- [Problem description]:
Each entry must be returned exactly. None may be omitted.

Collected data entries
-- ==== Sys2Proof/Machine/State.lean ====
section
/-! DEFINITION. Everything the part holds, block by block, as plain data, and the state after power-on. -/

namespace Sys2Proof.Machine

/-! ## Bay Front End -/

/-- Exit signal aspects, in code order (R11, R193). -/
inductive Aspect where
  | dark
  | red
  | amber
  | green
  deriving DecidableEq, Repr

/-- What the BFE of one bay holds (R1 to R12). `presence` is OCCUPIED, `plug` is PLUGGED. Samples are newest first. -/
structure Bfe where
  enabled : Bool
  rawPresence : Bool
  rawPlug : Bool
  presence : Bool
  plug : Bool
  presenceTimer : Timer
  plugTimer : Timer
  contactor : Bool
  latch : Bool
  tripped : Bool
  /-- The running time of the overdraw timer in ms, or `none` while it is clear (R9). -/
  overdraw : Option Nat
  aspect : Aspect
  shore : List Nat
  auxVolts : List Nat
  auxAmps : List Nat
  deriving DecidableEq, Repr

/-! ## Coach Link Controller -/

/-- Link states, in code order (R28, R193). -/
inductive LinkState where
  | down
  | active
  | lost
  deriving DecidableEq, Repr

/-- Transaction classes, highest first (R25). -/
inductive TxClass where
  | heat
  | lamp
  | read
  | poll
  deriving DecidableEq, Repr

/-- A bay-link request with its payload (R20, R21, R22). -/
inductive BayRequest where
  | ident
  | desc (index : Nat)
  | fcount
  | fread (index : Nat)
  | status
  | lamp (circuit : Nat) (on : Bool)
  | stage (count : Nat)
  deriving DecidableEq, Repr

/-- What a good reply carries (R20, R21, R22). A descriptor's body and a fault record's bytes go to their owners
unchecked. -/
inductive CoachReply where
  | ident (fleet coachType : Nat) (faultMemory : Bool)
  | desc (kind next : Nat) (body : List Byte)
  | fcount (count : Nat)
  | fread (record : List Byte)
  | status (cabin : Option Int) (ignition heaterStop faultsChanged : Bool) (stages : Nat)
  | done
  deriving DecidableEq, Repr

/-- The result of a transaction (R24). -/
inductive TxResult where
  | done (reply : CoachReply)
  | refused
  | failed
  deriving DecidableEq, Repr

/-- Where an attempt stands: ready to send (with the rest of the 100 ms wait for a quiet line, R17), being sent, its
reply window open with no reply started (with the rest of the 100 ms, R19), its reply arriving, or ended and its result
being reported (R24). -/
inductive AttemptPhase where
  | ready (left : Nat)
  | sending
  | waiting (left : Nat)
  | receiving
  | reporting
  deriving DecidableEq, Repr

/-- The transaction in flight (R23); its class is `none` for a re-probe (R30). -/
structure InFlight where
  request : BayRequest
  cls : Option TxClass
  attempt : Nat
  phase : AttemptPhase
  deriving DecidableEq, Repr

/-- The last coach status (R36). -/
structure CoachStatus where
  time : Nat
  cabin : Option Int
  ignition : Bool
  heaterStop : Bool
  faultsChanged : Bool
  stages : Nat
  deriving DecidableEq, Repr

/-- What the CLC of one bay holds (R17 to R37). `lineOut` is the frame being sent on the line, empty while none is;
`quiet` is how long no character has been received, in ms, counted to 2 (R17). -/
structure Clc where
  link : LinkState
  failures : Nat
  attemptErrors : Nat
  inflight : Option InFlight
  heatSlot : Option Nat
  lampSlot : Option (Nat × Bool)
  readSlot : Option BayRequest
  pollSlot : Bool
  reprobe : Timer
  poll : Timer
  lastStatus : Option CoachStatus
  lineOut : List Byte
  quiet : Nat
  deriving DecidableEq, Repr

/-! ## Docking Unit -/

/-- Docking states, in code order (R38, R193). -/
inductive DockState where
  | undocked
  | probing
  | readingDescriptors
  | readingFaults
  | docked
  | dockFailed
  deriving DecidableEq, Repr

/-- Match states, in code order: NONE, MATCH, MISMATCH (R49, R193). -/
inductive MatchState where
  | unmatched
  | matched
  | mismatched
  deriving DecidableEq, Repr

/-- Lamp groups, in code order (R45, R193). -/
inductive LampGroup where
  | front
  | rear
  | side
  | interior
  | signal
  | marker
  deriving DecidableEq, Repr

- [Response]:
-- ==== Sys2Proof/Machine/State.lean ====
section
/-! DEFINITION. Everything the part holds, block by block, as plain data, and the state after power-on. -/

namespace Sys2Proof.Machine

/-! ## Bay Front End -/

/-- Exit signal aspects, in code order (R11, R193). -/
inductive Aspect where
  | dark
  | red
  | amber
  | green
  deriving DecidableEq, Repr

/-- What the BFE of one bay holds (R1 to R12). `presence` is OCCUPIED, `plug` is PLUGGED. Samples are newest first. -/
structure Bfe where
  enabled : Bool
  rawPresence : Bool
  rawPlug : Bool
  presence : Bool
  plug : Bool
  presenceTimer : Timer
  plugTimer : Timer
  contactor : Bool
  latch : Bool
  tripped : Bool
  /-- The running time of the overdraw timer in ms, or `none` while it is clear (R9). -/
  overdraw : Option Nat
  aspect : Aspect
  shore : List Nat
  auxVolts : List Nat
  auxAmps : List Nat
  deriving DecidableEq, Repr

/-! ## Coach Link Controller -/

/-- Link states, in code order (R28, R193). -/
inductive LinkState where
  | down
  | active
  | lost
  deriving DecidableEq, Repr

/-- Transaction classes, highest first (R25). -/
inductive TxClass where
  | heat
  | lamp
  | read
  | poll
  deriving DecidableEq, Repr

/-- A bay-link request with its payload (R20, R21, R22). -/
inductive BayRequest where
  | ident
  | desc (index : Nat)
  | fcount
  | fread (index : Nat)
  | status
  | lamp (circuit : Nat) (on : Bool)
  | stage (count : Nat)
  deriving DecidableEq, Repr

/-- What a good reply carries (R20, R21, R22). A descriptor's body and a fault record's bytes go to their owners
unchecked. -/
inductive CoachReply where
  | ident (fleet coachType : Nat) (faultMemory : Bool)
  | desc (kind next : Nat) (body : List Byte)
  | fcount (count : Nat)
  | fread (record : List Byte)
  | status (cabin : Option Int) (ignition heaterStop faultsChanged : Bool) (stages : Nat)
  | done
  deriving DecidableEq, Repr

/-- The result of a transaction (R24). -/
inductive TxResult where
  | done (reply : CoachReply)
  | refused
  | failed
  deriving DecidableEq, Repr

/-- Where an attempt stands: ready to send (with the rest of the 100 ms wait for a quiet line, R17), being sent, its
reply window open with no reply started (with the rest of the 100 ms, R19), its reply arriving, or ended and its result
being reported (R24). -/
inductive AttemptPhase where
  | ready (left : Nat)
  | sending
  | waiting (left : Nat)
  | receiving
  | reporting
  deriving DecidableEq, Repr

/-- The transaction in flight (R23); its class is `none` for a re-probe (R30). -/
structure InFlight where
  request : BayRequest
  cls : Option TxClass
  attempt : Nat
  phase : AttemptPhase
  deriving DecidableEq, Repr

/-- The last coach status (R36). -/
structure CoachStatus where
  time : Nat
  cabin : Option Int
  ignition : Bool
  heaterStop : Bool
  faultsChanged : Bool
  stages : Nat
  deriving DecidableEq, Repr

/-- What the CLC of one bay holds (R17 to R37). `lineOut` is the frame being sent on the line, empty while none is;
`quiet` is how long no character has been received, in ms, counted to 2 (R17). -/
structure Clc where
  link : LinkState
  failures : Nat
  attemptErrors : Nat
  inflight : Option InFlight
  heatSlot : Option Nat
  lampSlot : Option (Nat × Bool)
  readSlot : Option BayRequest
  pollSlot : Bool
  reprobe : Timer
  poll : Timer
  lastStatus : Option CoachStatus
  lineOut : List Byte
  quiet : Nat
  deriving DecidableEq, Repr

/-! ## Docking Unit -/

/-- Docking states, in code order (R38, R193). -/
inductive DockState where
  | undocked
  | probing
  | readingDescriptors
  | readingFaults
  | docked
  | dockFailed
  deriving DecidableEq, Repr

/-- Match states, in code order: NONE, MATCH, MISMATCH (R49, R193). -/
inductive MatchState where
  | unmatched
  | matched
  | mismatched
  deriving DecidableEq, Repr

/-- Lamp groups, in code order (R45, R193). -/
inductive LampGroup where
  | front
  | rear
  | side
  | interior
  | signal
  | marker
  deriving DecidableEq, Repr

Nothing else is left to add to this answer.